— Тейлор, ты придурок!
Я пропустил мимо ушей реплику Нико и бросил взгляд на альтиметр, закрепленный на запястье. Высота тысяча футов. Я запел гимн десантников: «…Что за славный, что за славный способ умереть!»
Нико постучал костяшками пальцев по моему шлему.
— Ку-ку, Земля вызывает Тейлора, — раздался у меня в наушниках его голос. — Отличная песня, чувак, для нашего первого самостоятельного прыжка — самое то.
Я поправил микрофон на шлемофоне так, чтобы он был поближе к губам, и добавил бодрости в голосе: «…что за славный, что за славный способ умереть… никогда тебе, приятель, больше не лета-а-ать…»
— Послушай, малыш, ты на удивление громко вопишь, и голос у тебя противный.
— Возможно, голос у меня и противный, зато отменный музыкальный вкус. Не сравнить с твоим — полный отстой.
Раздавшийся в наушниках голос инструктора оборвал меня на полуслове:
— Эй, парни, давайте посерьезнее. Никакой посторонней болтовни по рации!
Я ухмыльнулся и прижался лбом к стеклу иллюминатора, чтобы получше разглядеть уходящую вниз землю. Живописный калифорнийский пейзаж стремительно превращался в разноцветное лоскутное одеяло.
Две тысячи футов.
Нико поудобнее устроился на жесткой скамейке и обворожительно улыбнулся сидящей напротив нас Хейли:
— Эй, красавица, мы же не на экзамене, расслабься. Эта прогулка исключительно ради удовольствия. — Он призывно подвигал бровями, глядя на симпатичную девушку-блондинку.

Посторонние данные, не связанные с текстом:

-- ==== Sys2Proof/Laws/Channels.lean ====
section
/-! SUPPORT. The handlers keep a channel record in order: its position legal (spec/40_transceiver.md R164), its timer
armed exactly outside `Passive` (R159), its lines at the levels of its state (R160). -/

namespace Sys2Proof.Machine

open Sys2Proof

theorem chn_deliver (ch : Chan) (b : Byte) (err : Bool) (s : State) : (deliver ch b err s).chn ch = s.chn ch := by
  have hp : ∀ u : State, (u.push (.rx ch) b).2.chn ch = u.chn ch := by
    intro u
    rw [push_rx_eq]
    cases ch <;> rfl
  unfold deliver
  cases err <;> simp only [Bool.false_eq_true, if_false, if_true] <;> split <;>
    simp [hp]

/-- What the edge handler makes of the channel record (R141 to R155, R157). -/
theorem edgeBody_chn {ch : Chan} {d : Bool} {s : State} (h : ChannelOk (s.chn ch)) :
    ChannelOk ((edgeBody ch d s).chn ch) := by
  obtain ⟨hl, ht, hw⟩ := h
  unfold edgeBody
  generalize hc : s.chn ch = c at *
  obtain ⟨status, bitcnt, shift, parity, armed, period, err, clk, data⟩ := c
  dsimp only at *
  cases status <;> dsimp only
  · constructor <;> simp_all [startBit, Channel.legal, Channel.linesOk]
  · simp only [Channel.legal, Channel.linesOk, Bool.and_eq_true, decide_eq_true_eq] at hl hw
    split
    · constructor <;> simp_all [dataBit, Channel.legal, Channel.linesOk]
      bv_omega
    · split
      · constructor <;> simp_all [parityBit, Channel.legal, Channel.linesOk]
      · constructor <;> simp_all [stopBit, chn_deliver, Channel.legal, Channel.linesOk]
  · rw [hc]
    exact ⟨hl, ht, hw⟩
  · simp only [Channel.legal, Channel.linesOk, Bool.and_eq_true, decide_eq_true_eq] at hl hw
    split
    · constructor <;> simp_all [sentDataBit, Channel.legal, Channel.linesOk]
      · bv_omega
      · left; bv_omega
    · split
      · constructor <;> simp_all [sentParityBit, Channel.legal, Channel.linesOk]
      · split
        · constructor <;> simp_all [sentStopBit, Channel.legal, Channel.linesOk]
        · have e : bitcnt = 11 := by bv_omega
          constructor <;> simp_all [ackBit, Channel.legal, Channel.linesOk]
  · constructor <;> simp_all [startBit, Channel.legal, Channel.linesOk]

theorem chn_requestToSend (ch : Chan) (s : State) : (requestToSend ch s).chn ch =
    { s.chn ch with status := .sendRequested, timerArmed := true, timerPeriod := (requestToSend ch s).cfg.tStartUs,
                    clkOut := .low } := by
  cases ch <;> rfl

theorem requestToSend_chn {ch : Chan} {s : State} (hb : (s.chn ch).bitcnt = 0) (hd : (s.chn ch).dataOut = .rel) :
    ChannelOk ((requestToSend ch s).chn ch) := by
  rw [chn_requestToSend]
  constructor <;> simp [Channel.legal, Channel.linesOk, hb, hd]

/-- What the kick handler makes of the channel record (R147). -/
theorem kickBody_chn {ch : Chan} {s : State} (h : ChannelOk (s.chn ch)) : ChannelOk ((kickBody ch s).chn ch) := by
  unfold kickBody
  split
  · rename_i hp
    obtain ⟨hl, ht, hw⟩ := h
    simp only [Channel.legal, Channel.linesOk, hp.1, Bool.and_eq_true, beq_iff_eq, decide_eq_true_eq] at hl hw
    exact requestToSend_chn (by bv_omega) hw.2
  · exact h

/-- What the timer handler makes of a channel record whose timer has just been disarmed (R148 to R151, R156, R158). -/
theorem timerBody_chn {ch : Chan} {s : State} (hl : (s.chn ch).legal = true) (hw : (s.chn ch).linesOk = true)
    (ht : (s.chn ch).timerArmed = false) : ChannelOk ((timerBody ch s).chn ch) := by
  have ab : ChannelOk ((abandon ch s).chn ch) := by
    constructor <;> simp [abandon, Channel.legal, Channel.linesOk]
  unfold timerBody
  split
  · rename_i e
    exact ⟨hl, by simp [ht, e], hw⟩
  · exact ab
  · rename_i e
    simp only [Channel.legal, Channel.linesOk, e, Bool.and_eq_true, beq_iff_eq, decide_eq_true_eq] at hl hw
    have hb : (s.chn ch).bitcnt = 0 := by bv_omega
    unfold gapExpiry
    split
    · exact requestToSend_chn hb hw.2
    · constructor <;> simp [Channel.legal, Channel.linesOk, hb, hw, ht]
  · rename_i e
    simp only [Channel.legal, Channel.linesOk, e, Bool.and_eq_true, beq_iff_eq, decide_eq_true_eq] at hl hw
    have hb : (s.chn ch).bitcnt = 0 := by bv_omega
    have hp : (s.pop (.tx ch)).2.chn ch = s.chn ch := by
      cases ch <;> rfl
    unfold startPulseExpiry
    split
    · constructor <;> simp [Channel.legal, Channel.linesOk]
    · rename_i e'
      rw [e'] at hp
      constructor <;> simp_all [Channel.legal, Channel.linesOk]
  · exact ab

end Sys2Proof.Machine
end

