-- ==== Sys2Proof/Laws/Interrupts.lean ====
section
/-! SUPPORT. The interrupt side keeps everything in order, the foreground operation it interrupts included
(spec/60_exceptions.md R319 to R322): it moves only the index that favours the foreground. -/

namespace Sys2Proof.Machine

open Sys2Proof

/-! ## Queues -/

theorem QueueOk.pushAll {c : Nat} {q : Queue} (h : QueueOk c q) (bs : List Byte) : QueueOk c (q.pushAll bs) := by
  induction bs generalizing q with
  | nil => exact h
  | cons b bs ih => exact ih (h.push b)

theorem QueueOk.popN {c : Nat} {q : Queue} (h : QueueOk c q) (n : Nat) : QueueOk c (q.popN n) := by
  induction n generalizing q with
  | zero => exact h
  | succ n ih => exact ih h.pop

theorem len_push {c : Nat} {q : Queue} (h : QueueOk c q) (b : Byte) : q.len.toNat ≤ (q.push b).2.len.toNat := by
  cases hf : q.isFull with
  | true => rw [push_full b hf]
  | false =>
    rw [push_room b hf]
    rw [isFull_eq h] at hf
    have hlt : q.len.toNat < c := by simpa using hf
    have hb := (capValid_bounds h.cap).2
    dsimp only
    rw [len_publishW (by rw [writeSlot_len]; omega), writeSlot_len]
    omega

/-- Pushes never shorten a queue. -/
theorem len_pushAll {c : Nat} {q : Queue} (h : QueueOk c q) (bs : List Byte) :
    q.len.toNat ≤ (q.pushAll bs).len.toNat := by
  induction bs generalizing q with
  | nil => exact Nat.le_refl _
  | cons b bs ih => exact Nat.le_trans (len_push h b) (ih (h.push b))

theorem len_pop (q : Queue) : q.pop.2.len.toNat ≤ q.len.toNat := by
  unfold Queue.pop
  split
  · exact Nat.le_refl _
  · rename_i hne
    rw [len_publishR hne]
    omega

/-- Pops never lengthen a queue. -/
theorem len_popN (q : Queue) (n : Nat) : (q.popN n).len.toNat ≤ q.len.toNat := by
  induction n generalizing q with
  | zero => exact Nat.le_refl _
  | succ n ih => exact Nat.le_trans (ih _) (len_pop q)

/-! ## Under `IsrWrites` -/

theorem IsrWrites.fields {ch : Chan} {s t : State} (h : IsrWrites ch s t) :
    t.cfg = s.cfg ∧ t.built = s.built ∧ t.kb = s.kb ∧ t.ms = s.ms ∧ t.fg = s.fg ∧ t.calls = s.calls ∧
      t.tape = s.tape ∧ ∀ ch', ch' ≠ ch → t.port ch' = s.port ch' := by
  obtain ⟨p, ns, es, rs, e⟩ := h.frame
  subst e
  cases ch <;> refine ⟨rfl, rfl, rfl, rfl, rfl, rfl, rfl, fun ch' hne => ?_⟩ <;> cases ch' <;>
    first | rfl | exact absurd rfl hne

/-- RX queues only grow, TX queues only shrink, and both stay in order. -/
theorem IsrWrites.queues {ch : Chan} {s t : State} (h : IsrWrites ch s t) (hs : BaseOk s) (q : QSel) :
    QueueOk (capOf s.cfg q) (t.queue q) ∧
    (q.isRx = true → (s.queue q).len.toNat ≤ (t.queue q).len.toNat) ∧
    (q.isRx = false → (t.queue q).len.toNat ≤ (s.queue q).len.toNat) := by
  have hq := hs.queue q
  by_cases e : q.chan = ch
  · subst e
    cases q with
    | rx c =>
      obtain ⟨bs, e⟩ := h.rx
      have e : t.queue (.rx c) = (s.queue (.rx c)).pushAll bs := e
      rw [e]
      exact ⟨hq.pushAll bs, fun _ => len_pushAll hq bs, fun x => (nomatch x)⟩
    | tx c =>
      obtain ⟨n, e⟩ := h.tx
      have e : t.queue (.tx c) = (s.queue (.tx c)).popN n := e
      rw [e]
      exact ⟨hq.popN n, fun x => (nomatch x), fun _ => len_popN _ n⟩
  · have := h.fields.2.2.2.2.2.2.2 q.chan e
    have e : t.queue q = s.queue q := by
      cases q with
      | rx c => exact congrArg Port.rx this
      | tx c => exact congrArg Port.tx this
    rw [e]
    exact ⟨hq, fun _ => Nat.le_refl _, fun _ => Nat.le_refl _⟩

/-- The state stays in order if the channel record does. -/
theorem IsrWrites.base {ch : Chan} {s t : State} (h : IsrWrites ch s t) (hs : BaseOk s)
    (hc : ChannelOk (t.chn ch)) : BaseOk t := by
  obtain ⟨e1, e2, e3, e4, _, _, _, e8⟩ := h.fields
  refine ⟨e2 ▸ hs.built, e1 ▸ hs.cfg, fun c => ?_, fun q => ?_, e3 ▸ hs.kb, ?_⟩
  · by_cases e : c = ch
    · rw [e]; exact hc
    · rw [chn_eq, e8 c e]; exact hs.chn c
  · rw [e1]; exact (h.queues hs q).1
  · rw [e1, e4]; exact hs.ms

theorem popKOk_mono {p : Policy} {ms : Ms} {m n : Nat} {k : PopK} (h : popKOk p ms m k) (hn : m ≤ n) :
    popKOk p ms n k := by
  cases k with
  | ret | nextChar _ | drain _ _ => trivial
  | reply got => exact ⟨h.1, h.2.1, Nat.le_trans h.2.2 (by omega)⟩
  | pollAck => exact ⟨h.1, Nat.le_trans h.2 hn⟩
  | pollPkt got => exact ⟨h.1, h.2.1, Nat.le_trans h.2.2 (by omega)⟩
  | stream left got => exact ⟨h.1, Nat.le_trans h.2 (by omega)⟩

/-- The interrupted operation stays in order (R322). -/
theorem IsrWrites.task {ch : Chan} {s t : State} (h : IsrWrites ch s t) (hs : BaseOk s) {k : Task} (hk : k.ok s) :
    k.ok t := by
  obtain ⟨e1, _, _, e4, _, _, _, _⟩ := h.fields
  cases k with
  | len q k => cases k <;> first | exact hk | (simp only [Task.ok, e1, e4]; exact hk)
  | now k => cases k <;> first | exact hk | (simp only [Task.ok, e1]; exact hk)
  | pop ph q k =>
    obtain ⟨h1, h2, h3⟩ := hk
    refine ⟨h1, ?_, h3.imp id fun hne => ?_⟩
    · rw [e1, e4]
      exact popKOk_mono h2 ((h.queues hs (.rx .mouse)).2.1 rfl)
    · obtain ⟨c, rfl⟩ := popQueue_rx h1
      have hl := (h.queues hs (.rx c)).2.1 rfl
      intro e
      have h0 := len_eq_zero.2 e
      exact hne (len_eq_zero.1 (by omega))
  | push ph q b k =>
    obtain ⟨h1, h2, h3⟩ := hk
    refine ⟨h1, by rw [e1]; exact h2, h3.imp id fun hf => ?_⟩
    have hq := h.queues hs q
    have hl := hq.2.2 h1
    rw [isFull_eq (hs.queue q)] at hf
    rw [isFull_eq hq.1]
    have : ¬ capOf s.cfg q ≤ (s.queue q).len.toNat := by simpa using hf
    simp only [decide_eq_false_iff_not]
    omega

theorem IsrWrites.inv {ch : Chan} {s t : State} (h : IsrWrites ch s t) (hs : StateOk s) (hc : ChannelOk (t.chn ch)) :
    StateOk t :=
  ⟨h.base hs.base hc, fun k e => h.task hs.base (hs.fg k (h.fields.2.2.2.2.1 ▸ e))⟩

/-! ## The handlers -/

theorem edgeHandler_inv {s : State} (h : StateOk s) (ch : Chan) (d : Bool) :
    ∃ u, edgeHandler ch d s = .next u ∧ StateOk u := by
  have hc := h.base.chn ch
  have hr : edgeHandler ch d s = .next (edgeBody ch d s) := takeInterrupt_run _ rfl hc.legal
  exact ⟨_, hr, (edgeHandler_writes hr).inv h (edgeBody_chn hc)⟩

theorem timerHandler_inv {s : State} (h : StateOk s) (ch : Chan) : ∃ u, timerHandler ch s = .next u ∧ StateOk u := by
  have hc := h.base.chn ch
  cases he : (s.chn ch).timerArmed with
  | false => exact ⟨s, takeInterrupt_disabled _ he, h⟩
  | true =>
    have hr : timerHandler ch s = .next (timerBody ch (s.stopTimer ch)) := takeInterrupt_run _ he hc.legal
    refine ⟨_, hr, (timerHandler_writes hr).inv h (timerBody_chn ?_ ?_ ?_)⟩ <;> rw [chn_stopTimer]
    · exact hc.legal
    · exact hc.lines

theorem kickHandler_inv {s : State} (h : StateOk s) (ch : Chan) : ∃ u, kickHandler ch s = .next u ∧ StateOk u := by
  have hc := h.base.chn ch
  cases he : (s.port ch).kickPend with
  | false => exact ⟨s, takeInterrupt_disabled _ he, h⟩
  | true =>
    have hr : kickHandler ch s = .next (kickBody ch (s.setKick ch false)) := takeInterrupt_run _ he hc.legal
    exact ⟨_, hr, (kickHandler_writes hr).inv h (kickBody_chn (by rw [chn_setKick]; exact hc))⟩

theorem runEdges_inv {s : State} (h : StateOk s) (ch : Chan) (ds : List Bool) :
    ∃ u, runEdges ch ds s = .next u ∧ StateOk u := by
  induction ds generalizing s with
  | nil => exact ⟨s, rfl, h⟩
  | cons d ds ih =>
    obtain ⟨u, hu, hi⟩ := edgeHandler_inv h ch d
    obtain ⟨v, hv, hj⟩ := ih hi
    exact ⟨v, by rw [runEdges, hu]; exact hv, hj⟩

theorem isrPush_writes (ch : Chan) (b : Byte) (s : State) : IsrWrites ch s (isrPush (.rx ch) b s) :=
  (IsrWrites.push ch s b).trans (.returns ch _ _)

theorem isrPop_writes (ch : Chan) (s : State) : IsrWrites ch s (isrPop (.tx ch) s) :=
  (IsrWrites.pop ch s).trans (.returns ch _ _)

theorem isrPush_inv {s : State} (h : StateOk s) (ch : Chan) (b : Byte) : StateOk (isrPush (.rx ch) b s) := by
  refine (isrPush_writes ch b s).inv h ?_
  have e : (isrPush (.rx ch) b s).chn ch = s.chn ch := by
    rw [isrPush, push_rx_eq]
    cases ch <;> rfl
  rw [e]
  exact h.base.chn ch

theorem isrPop_inv {s : State} (h : StateOk s) (ch : Chan) : StateOk (isrPop (.tx ch) s) := by
  refine (isrPop_writes ch s).inv h ?_
  have e : (isrPop (.tx ch) s).chn ch = s.chn ch := by cases ch <;> rfl
  rw [e]
  exact h.base.chn ch

theorem isrReturns_inv {s : State} (h : StateOk s) (r : Ret) : StateOk (s.isrReturns r) := by
  refine (IsrWrites.returns .kbd s r).inv h ?_
  exact h.base.chn .kbd

end Sys2Proof.Machine
end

Хейли изловчилась и заехала ему ботинком по лодыжке:
— Тебе надо научиться вести себя прилично, иначе вылетишь на первом же экзамене.
Пока Хейли и Нико, пустившись в свою любимую игру, беззлобно поддразнивали друг друга, я бросил взгляд на альтиметр — три тысячи футов.
За последние несколько месяцев тренировок мы часто забирались на такую высоту, но на этот раз нам впервые предстояло совершить самостоятельный прыжок с парашютом, без сопровождения инструктора. В хвостовой части салона нашего небольшого самолета инструкторы давали какие-то наставления остальным участникам полета. Почти все, кроме нас, учились в разных колледжах, а некоторые даже окончили их. Мы были здесь самыми младшими. Хейли исполнилось восемнадцать, Нико — девятнадцать. Мне едва стукнуло семнадцать, поэтому Ник при любой возможности обзывал меня малышом.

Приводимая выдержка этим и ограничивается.